The flowchart shows the records identified through database searching (black boxes), the records screened (blue boxes), the records excluded (red boxes), and the studies included (green boxes). CBT, cognitive behavioural therapy; RCT, randomised controlled trial.
The figure plots the network of eligible direct comparisons for abstinence at the end of treatment (46 trials) (A) and dropout due to any cause (43 studies) (B).

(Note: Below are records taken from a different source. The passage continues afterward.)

theorem witness_TablesTakeValidEntries :
    oneRecord.ReadyToTake .urgent .doneSlot
      ∧ (prefixRecord.index.toNat = (63 : Fin 64).val ∧ prefixRecord.present = 1
        ∧ prefixRecord.length.toNat = (List.replicate 12 (11 : Fin 12)).length
        ∧ prefixRecord.symbols.toList.take 12 = symbolBytes (List.replicate 12 11)
        ∧ prefixRecord.cls = PrefixClass.barred.byte)
      ∧ (bandRecord.cls.toNat = (14 : Fin 15).val ∧ bandRecord.band.toNat = (3 : Fin 4).val ∧ bandRecord.present = 1
        ∧ bandRecord.daySet = DaySet.restdays.byte ∧ bandRecord.start.toNat ≤ 86399 ∧ 1 ≤ bandRecord.period.toNat
        ∧ bandRecord.period.toNat ≤ 3600)
      ∧ ((policyRecord 8 6 3600).index.toNat = (7 : Fin 8).val ∧ (policyRecord 8 6 3600).present = 1
        ∧ ¬ (policyRecord 8 6 3600).OutOfRange ∧ ¬ (policyRecord 1 1 5).OutOfRange)
      ∧ (86399 : Word).toNat ≤ 86399 := by
  refine ⟨oneRecord_ready.1, by decide +kernel, by decide +kernel, ⟨by decide, by decide, ?_, ?_⟩, by decide⟩
  all_goals
    intro h
    simp [SetPolicyRec.OutOfRange, policyRecord] at h

/-- A SET_LINE record for L3 with every field in its range. -/
def lineRecord (enable : Byte) : SetLineRec :=
  { tag := 1, line := 3, enable := enable, dialToneRequired := 1, qualify := 16, seizeTimeout := 20, answerDefault := 10
    toneTime := 40, gapTime := 200, clearGuard := 4000 }

/-- Records with one field next to its range. -/
theorem witness_BadRequestsChangeNothing :
    oneRecord.ReadyToTake .urgent .doneSlot
      ∧ (32 ≤ (32 : Byte).toNat ∧ (0 : Byte).toNat = 0 ∧ 5 < (6 : Byte).toNat ∧ 1 < (2 : Byte).toNat
        ∧ (0x05 : Byte) ∉ knownKinds ∧ (0x16 : Byte) ∉ knownKinds ∧ 86399 < (86400 : Word).toNat)
      ∧ (¬ ({ lineRecord 1 with line := 8 }).InRange ∧ ¬ ({ lineRecord 1 with qualify := 15 }).InRange
        ∧ ¬ ({ lineRecord 1 with clearGuard := 4001 }).InRange)
      ∧ ({ prefixRecord with index := 64 }).OutOfRange ∧ ({ prefixRecord with length := 13 }).OutOfRange
      ∧ ({ bandRecord with start := 86400 }).OutOfRange ∧ (policyRecord 9 6 5).OutOfRange :=
  ⟨oneRecord_ready.1, by decide +kernel, by simp only [SetLineRec.InRange]; decide +kernel, .inl (by decide),
    .inr (.inr ⟨rfl, .inr (.inl (by decide))⟩), .inr (.inr (.inr ⟨rfl, .inr (.inl (by decide))⟩)),
    .inr (.inr ⟨rfl, .inr (.inl (by decide))⟩)⟩

/-- L3 in every state, with the enable field 0 and 1. -/
theorem witness_SetLineActsByLineState :
    oneRecord.ReadyToTake .urgent .doneSlot ∧ (lineRecord 0).InRange ∧ (lineRecord 1).InRange
      ∧ (lineRecord 0).line.toNat = (3 : LineId).val
      ∧ ∀ st ∈ [LineState.idle, .disabled, .fault, .ringing, .clearing],
        ((oneRecord.withLine 3 { oneRecord.line 3 with state := st }).line 3).state = st
          ∧ (oneRecord.withLine 3 { oneRecord.line 3 with state := st }).ReadyToTake .urgent .doneSlot := by
  simp only [ready_iff, SetLineRec.InRange]; decide +kernel

/-- The state `s` with the order rings of one record. -/
def withRecord (s : State) : State := { s with intake := oneRecord.intake }

/-- The target PENDING, in RETRY_WAIT, on a line, ENDED and unknown. -/
theorem witness_CancelEndsItsTarget :
    (withRecord (offLine .pending)).ReadyToTake .urgent .doneSlot
      ∧ (withRecord (offLine .retryWait)).ReadyToTake .urgent .doneSlot
      ∧ (withRecord (onLine .dialing id)).ReadyToTake .urgent .doneSlot
      ∧ (offLine .pending).CarriesAlone 0 0x0217 ∧ ((offLine .pending).ctx 0).state = .pending
      ∧ (offLine .retryWait).CarriesAlone 0 0x0217 ∧ ((offLine .retryWait).ctx 0).state = .retryWait
      ∧ (onLine .dialing id).CarriesAlone 0 0x0217 ∧ ((onLine .dialing id).ctx 0).state = .onLine
      ∧ ((onLine .dialing id).ctx 0).currentLine = some 3 ∧ ((onLine .dialing id).line 3).state.offHook = true
      ∧ (offLine .ended).TagUnused 0x0217 ∧ oneRecord.TagUnused 0x0217 := by
  simp only [ready_iff, State.CarriesAlone, State.TagUnused]; decide +kernel

/-- The target connected either way, dialling, PENDING, ENDED and unknown. -/
theorem witness_ReleaseEndsAConnectedCall :
    (∀ st ∈ [LineState.connected, .connectedIn, .dialing],
        (withRecord (onLine st id)).ReadyToTake .urgent .doneSlot ∧ (onLine st id).CarriesAlone 0 0x0217
          ∧ ((onLine st id).ctx 0).state = .onLine ∧ ((onLine st id).ctx 0).currentLine = some 3
          ∧ ((onLine st id).line 3).state = st)
      ∧ (offLine .pending).CarriesAlone 0 0x0217 ∧ ((offLine .pending).ctx 0).state ≠ .onLine
      ∧ (offLine .ended).TagUnused 0x0217 ∧ oneRecord.TagUnused 0x0217 := by
  simp only [ready_iff, State.CarriesAlone, State.TagUnused]; decide +kernel

/-- The prefix table of section 8.2 without a default class, class 1 with bands, policy 2 present, and a PENDING call with
tag 0217h. -/
def tables : State :=
  let s := { prefixes82 with ctl := (inEngine .running).ctl }
  { s.withCtx 0 { call with state := .pending } with
    retained := { s.retained with
      bands := (bands83 0 0 true).retained.bands
      policies := s.retained.policies.set 2 (some { limit := 3, intervals := [30], outcomes := 1 }) } }

/-- A PLACE_CALL record for a number of one digit, with policy 2. -/
def shortRecord (digit : Byte) : PlaceCallRec :=
  { placeRecord with policy := 2, digitCount := 1, digits := Vector.replicate 24 digit }

/-- Fields next to their ranges, a present policy, the policy NONE, a tag in use; a barred number and one without a class; a class without and one with a band; a mask without and one with a usable line. -/
theorem witness_PlaceCallChecksInOrder :
    ¬ ({ shortRecord 5 with account := 32 }).FieldsInRange ∧ ¬ ({ shortRecord 5 with answerTimeout := 9 }).FieldsInRange
      ∧ ¬ ({ shortRecord 5 with digitCount := 25 }).FieldsInRange
      ∧ (shortRecord 5).FieldsInRange ∧ tables.NamesPolicy (shortRecord 5) { limit := 3, intervals := [30], outcomes := 1 }
      ∧ tables.NamesPolicy placeRecord { limit := 1, intervals := [], outcomes := 0 }
      ∧ (¬ tables.TagUnused 0x0217 ∧ tables.TagUnused 0x0300)
      ∧ tables.ResolvesTo [5] none ∧ prefixes82.ResolvesTo [5] (some 1)
      ∧ tables.Decides 2 { symbols := [0, 0], cls := .barred } [0, 0, 3] ∧ ¬ State.reset.ClassHasBand 2 ∧ tables.ClassHasBand 1
      ∧ tables.MaskHasUsable 0x80 ∧ ¬ (noLines tables).MaskHasUsable 0xFF := by
  have noMatch : ∀ i : Fin 64,
      (tables.retained.prefixes[i].map fun e => (e.symbols.map fun d => d.val).isPrefixOf [5]).getD false = false := by
    decide +kernel
  have shorter : ∀ j : Fin 64,
      (tables.retained.prefixes[j].map fun e => !(e.symbols.map fun d => d.val).isPrefixOf [0, 0, 3]
        || decide (e.symbols.length < 2 ∨ (e.symbols.length = 2 ∧ 2 ≤ j))).getD true = true := by
    decide +kernel
  refine ⟨fun h => ?_, fun h => ?_, fun h => ?_, ?_, ?_, ?_, ?_, ?_, ?_, ?_, ?_, ?_, ?_, ?_⟩
  · exact absurd h.1 (by decide)
  · exact absurd h.2.2.1 (by decide)
  · exact absurd h.2.2.2.2.1 (by decide)
  · unfold PlaceCallRec.FieldsInRange; decide +kernel
  · exact .inr ⟨2, by decide, by decide +kernel⟩
  · exact .inl ⟨by decide, rfl⟩
  · unfold State.TagUnused; decide +kernel
  · refine .inr ⟨fun i e h m => ?_, by decide +kernel⟩
    have k := noMatch i
    rw [h] at k
    have m' := List.isPrefixOf_iff_prefix.mpr m
    simp_all
  · refine .inr ⟨fun i e h m => ?_, by decide +kernel⟩
    have k := noMatch i
    rw [show tables.retained.prefixes[i] = some e from h] at k
    have m' := List.isPrefixOf_iff_prefix.mpr m
    simp_all
  · refine ⟨by decide +kernel, ⟨[3], rfl⟩, fun j f h m => ?_⟩
    have k := shorter j
    rw [h] at k
    have m' := List.isPrefixOf_iff_prefix.mpr m
    simp_all
  · unfold State.ClassHasBand; decide +kernel
  · unfold State.ClassHasBand; decide +kernel
  · unfold State.MaskHasUsable; decide +kernel
  · unfold State.MaskHasUsable; decide +kernel

/-- Intake takes the record into C0, with no class for its number. -/
theorem witness_PlaceCallIsDecidedAtTheTake :
    oneRecord.ReadyToTake .urgent .context ∧ oneRecord.LowestFree 0
      ∧ (oneRecord.judgePlaceCall placeRecord).failure = some .noTariff
      ∧ (withRecord { tables with
          ctl := { tables.ctl with setup := { tables.ctl.setup with defaultClass := some 1 } } }).ReadyToTake .urgent .context
      ∧ (withRecord tables).LowestFree 1
      ∧ ({ tables with
          ctl := { tables.ctl with setup := { tables.ctl.setup with defaultClass := some 1 } } }.judgePlaceCall
          (shortRecord 5)).failure = none := by
  simp only [ready_iff, State.LowestFree]; decide +kernel

/-- L2 RINGING with a qualified pattern. -/
def ringing (p : LoopPattern) : State :=
  { oneRecord.withLine 2 { State.reset.line 2 with state := .ringing, loopPattern := p } with
    freeLines := [0, 1, 3, 4, 5, 6, 7] }

/-- An ACCEPT record for a line. -/
def acceptRecord (line : Byte) : AcceptRec := { flags := 3, tag := 0x0217, line := line, maxDuration := 1 }

theorem witness_AcceptAnswersARingingLine :
    8 ≤ (acceptRecord 8).line.toNat ∧ (acceptRecord 7).line.toNat < 8
      ∧ ¬ (withRecord (onLine .dialing id)).TagUnused 0x0217
      ∧ (withRecord (onLine .dialing id)).ReadyToTake .urgent .context ∧ (withRecord (onLine .dialing id)).LowestFree 1
      ∧ (acceptRecord 2).line.toNat = (2 : LineId).val ∧ (oneRecord.line 2).state ≠ .ringing
      ∧ ∀ p ∈ [LoopPattern.noLoop, .normal, .reversed, .invalid],
        (ringing p).ReadyToTake .urgent .context ∧ (ringing p).LowestFree 0 ∧ (ringing p).TagUnused 0x0217
          ∧ ((ringing p).line 2).state = .ringing ∧ ((ringing p).line 2).loopPattern = p := by
  simp only [ready_iff, State.LowestFree, State.TagUnused]; decide +kernel

/-! ### Happenings at a line -/

/-- Lines that run and lines that do not; an empty queue with nothing due, with one happening due and with two; a CONNECTED
line with nothing due. -/
theorem witness_RawInputsAreTimed :
    (inEngine .ready).LinesRun ∧ ¬ (inEngine .halted).LinesRun ∧ (onLine .connected id).pending = []
      ∧ (onLine .connected id).dueNow = [] ∧ (onLine .connected id).LinesRun ∧ (onLine .connected id).LinesExact
      ∧ ((onLine .connected id).line 3).held = some 0 ∧ ((onLine .connected id).line 3).state = .connected
      ∧ (inEngine .halted).dueNow = []
      ∧ { inEngine .ready with uptimeMs := 1000 }.dueNow = [.uptimeTick]
      ∧ { inEngine .checking with uptimeMs := 1000 }.dueNow = [.retainedCheckDone, .uptimeTick] := by
  refine ⟨by unfold State.LinesRun; decide +kernel, by unfold State.LinesRun; decide +kernel, rfl, by decide +kernel,
    linesRun_onLine _ _, linesExact_onLine, by decide +kernel, by decide +kernel, by decide +kernel, by decide +kernel,
    by decide +kernel⟩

The width of the lines is proportional to the number of trials comparing every pair of treatments, and the size of every node is proportional to the number of randomised participants. The numbers above each connection relate to the numbers of trials and the numbers below each connection relate to the number of patients for each direct comparison. 12-step, 12-step programme; CBT, cognitive behavioural therapy; CM, contingency management; CRA, community reinforcement approach; MBT, meditation-based treatments; NCR, non-contingent rewards; SEPT, supportive-expressive psychodynamic therapy; TAU, treatment as usual.

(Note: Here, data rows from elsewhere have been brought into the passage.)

-- ==== Sys2Proof/Machine/SegmentRom.lean ====
section
/-! DEFINITION. ENCODE used on its own, the segment ROM's rows (spec/40_segment_rom.md R58, R59; spec/90_conflicts.md C2). -/

namespace Sys2Proof.Machine

/-- ENCODE at address `a`, outside the tick path: the pattern is returned, or the fault of R59 is raised. -/
def encodeAlone (a : SegAddr) (s : State) : StepOutcome :=
  s.whenLive fun s => s.encodeThen a fun pat => .next (s.answer (.pattern pat))

/-- ENC0: `SEG_TABLE(0)` (R58). -/
def execEnc0 (s : State) : StepOutcome := encodeAlone 0#4 s

/-- ENC1: `SEG_TABLE(1)` (R58). -/
def execEnc1 (s : State) : StepOutcome := encodeAlone 1#4 s

/-- ENC2: `SEG_TABLE(2)` (R58). -/
def execEnc2 (s : State) : StepOutcome := encodeAlone 2#4 s

/-- ENC3: `SEG_TABLE(3)` (R58). -/
def execEnc3 (s : State) : StepOutcome := encodeAlone 3#4 s

/-- ENC4: `SEG_TABLE(4)` (R58). -/
def execEnc4 (s : State) : StepOutcome := encodeAlone 4#4 s

/-- ENC5: `SEG_TABLE(5)` (R58). -/
def execEnc5 (s : State) : StepOutcome := encodeAlone 5#4 s

/-- ENC6: `SEG_TABLE(6)` (R58). -/
def execEnc6 (s : State) : StepOutcome := encodeAlone 6#4 s

/-- ENC7: `SEG_TABLE(7)` (R58). -/
def execEnc7 (s : State) : StepOutcome := encodeAlone 7#4 s

/-- ENC8: `SEG_TABLE(8)` (R58). -/
def execEnc8 (s : State) : StepOutcome := encodeAlone 8#4 s

/-- ENC9: `SEG_TABLE(9)` (R58). -/
def execEnc9 (s : State) : StepOutcome := encodeAlone 9#4 s

/-- ENC_ILL_A, `101x`: ENCODE at an address 10 or 11 raises `SEG_ROM_RANGE(a)` (R59). -/
def execEncIllA (a : SegAddr) (s : State) : StepOutcome := encodeAlone a s

/-- ENC_ILL_C, `11xx`: ENCODE at an address 12 to 15 raises `SEG_ROM_RANGE(a)` (R59). -/
def execEncIllC (a : SegAddr) (s : State) : StepOutcome := encodeAlone a s

end Sys2Proof.Machine
end

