-- The derived values

/-- R66: the nested division is the one division by `4R`. -/
def Obligations.NestedDivision : Prop :=
  ∀ r t : Nat, 1 ≤ r → dispVal r t = t / (4 * r)

/-- R62: the slot is `t mod 4`, the two low bits of `t`; the advance takes each slot to the next one round, across the wrap too. -/
def Obligations.SlotGoesRound : Prop :=
  ∀ (c : Config) (t : Nat),
    (slotOf t).toNat = t % 4 ∧ slotOf t = BitVec.ofNat 2 t ∧
    slotOf ((t + 1) % c.modulus) = slotOf t + 1#2

/-- R65 items 1 and 2: below the modulus the displayed value is at most 9999; it is 9999 exactly from `39996R` on and 0 exactly
below `4R`. -/
def Obligations.DisplayedValueRange : Prop :=
  ∀ (c : Config) (t : Nat), 1 ≤ c.roundPerCount → t < c.modulus →
    dispVal c.roundPerCount t ≤ 9999 ∧
    (dispVal c.roundPerCount t = 9999 ↔ 39996 * c.roundPerCount ≤ t) ∧
    (dispVal c.roundPerCount t = 0 ↔ t < 4 * c.roundPerCount)

/-- R65 item 3: the displayed value never falls as `t` rises, and rises by exactly 1 at each multiple of `4R` and nowhere else. -/
def Obligations.DisplayedValueRises : Prop :=
  ∀ r : Nat, 1 ≤ r →
    (∀ t t' : Nat, t ≤ t' → dispVal r t ≤ dispVal r t') ∧
    (∀ t : Nat, dispVal r (t + 1) = dispVal r t + if (t + 1) % (4 * r) = 0 then 1 else 0)

/-- R65 item 4: the ticks with displayed value `v` are the `4R` ticks from `4Rv` on, and in them each slot comes up exactly `R` times. -/
def Obligations.EachSlotRTimesPerValue : Prop :=
  ∀ r v : Nat, 1 ≤ r →
    (∀ t : Nat, dispVal r t = v ↔ 4 * r * v ≤ t ∧ t < 4 * r * v + 4 * r) ∧
    ∀ s : Slot, ((List.range (4 * r)).filter fun i => slotOf (4 * r * v + i) == s).length = r

/-- R65 item 5, R64: the digits of slots 0 to 3 are the decimal digits of the displayed value, least significant first. -/
def Obligations.DigitsRecomposeValue : Prop :=
  ∀ v : Nat, v ≤ 9999 →
    v = digitOf v (memReadDivRom 0#2) + 10 * digitOf v (memReadDivRom 1#2) +
      100 * digitOf v (memReadDivRom 2#2) + 1000 * digitOf v (memReadDivRom 3#2)

/-- R60, R64, R80: whatever the counter, the divisor is not 0, the digit is at most 9, and the ENCODE address is that digit, so the
tick path never reaches an address of 10 or more. -/
def Obligations.TickPathAddressInRange : Prop :=
  ∀ (v : Nat) (s : Slot),
    (memReadDivRom s).toNat = 10 ^ s.toNat ∧
    digitOf v (memReadDivRom s) ≤ 9 ∧ (segAddrOf (digitOf v (memReadDivRom s))).toNat = digitOf v (memReadDivRom s)

/-- R51, R67, R68: the pin index is `s + 4 * (v mod 2)`, the low bit of the value in front of the slot: bank 0 for even values and
bank 1 for odd ones. -/
def Obligations.PinIndexIsBankAndSlot : Prop :=
  ∀ (s : Slot) (v : Nat),
    (pinIndexOf s v).toNat = s.toNat + 4 * (v % 2) ∧
    pinIndexOf s v = BitVec.ofNat 1 v ++ s ∧
    ((pinIndexOf s v).toNat < 4 ↔ v % 2 = 0)

-- Invariants and whole-machine rules

/-- R29, R96: the state after reset of any accepted configuration meets the three invariants, and `State.reset`'s is accepted. -/
def Obligations.ResetMeetsTheInvariants : Prop :=
  (∀ c : Config, c.check = none →
    (State.resetWith c).CounterInv ∧ (State.resetWith c).SafeInv ∧ (State.resetWith c).DisplayInv) ∧
  State.reset.CounterInv ∧ State.reset.SafeInv ∧ State.reset.DisplayInv

/-- R16, R9: every step keeps the counter below its modulus, and so within `W` bits. -/
def Obligations.CounterStaysBelowModulus : Prop :=
  ∀ s s' : State, s.CounterInv → step s = .next s' → s'.CounterInv ∧ s'.t < 2 ^ s'.cfg.counterWidth

/-- R82, R86: from a state of an accepted configuration with no mark and only events waiting, EVERY step completes, with no fault and no
refusal, in a state of the same kind, whatever the environment delivers (its free event words are the model's form, log entry 3). -/
def Obligations.NoRunFaults : Prop :=
  ∀ s : State, s.SafeInv → ∃ s' : State, step s = .next s' ∧ s'.SafeInv

/-- R72 to R75, R91: every step keeps the display's history: the counter is the number of TICKs since the last RESET modulo `M`, the
trace since then holds exactly those TICKs' writes in order, and the latches hold the last one's request. -/
def Obligations.DisplayHistoryKept : Prop :=
  ∀ s s' : State, s.DisplayInv → step s = .next s' → s'.DisplayInv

We present all the networks for specific outcomes in S2 Fig. Eight psychosocial interventions had at least 1 trial versus TAU, and all of them were directly compared with at least another psychosocial intervention. We obtained unpublished or supplementary information for 5 of the included studies [45,49,59–61].
The pairwise meta-analyses are presented in S4 Table, while data on heterogeneity are presented in S5 Table. The pairwise meta-analyses showed some statistically significant results in terms of abstinence and dropout. CM plus CBT, CM, and 12-step programme were superior to TAU in terms of abstinence at the end of treatment, while CBT, CM, and the combination of CM plus community reinforcement approach were superior to TAU in terms of dropout at the end of treatment (S4 Table).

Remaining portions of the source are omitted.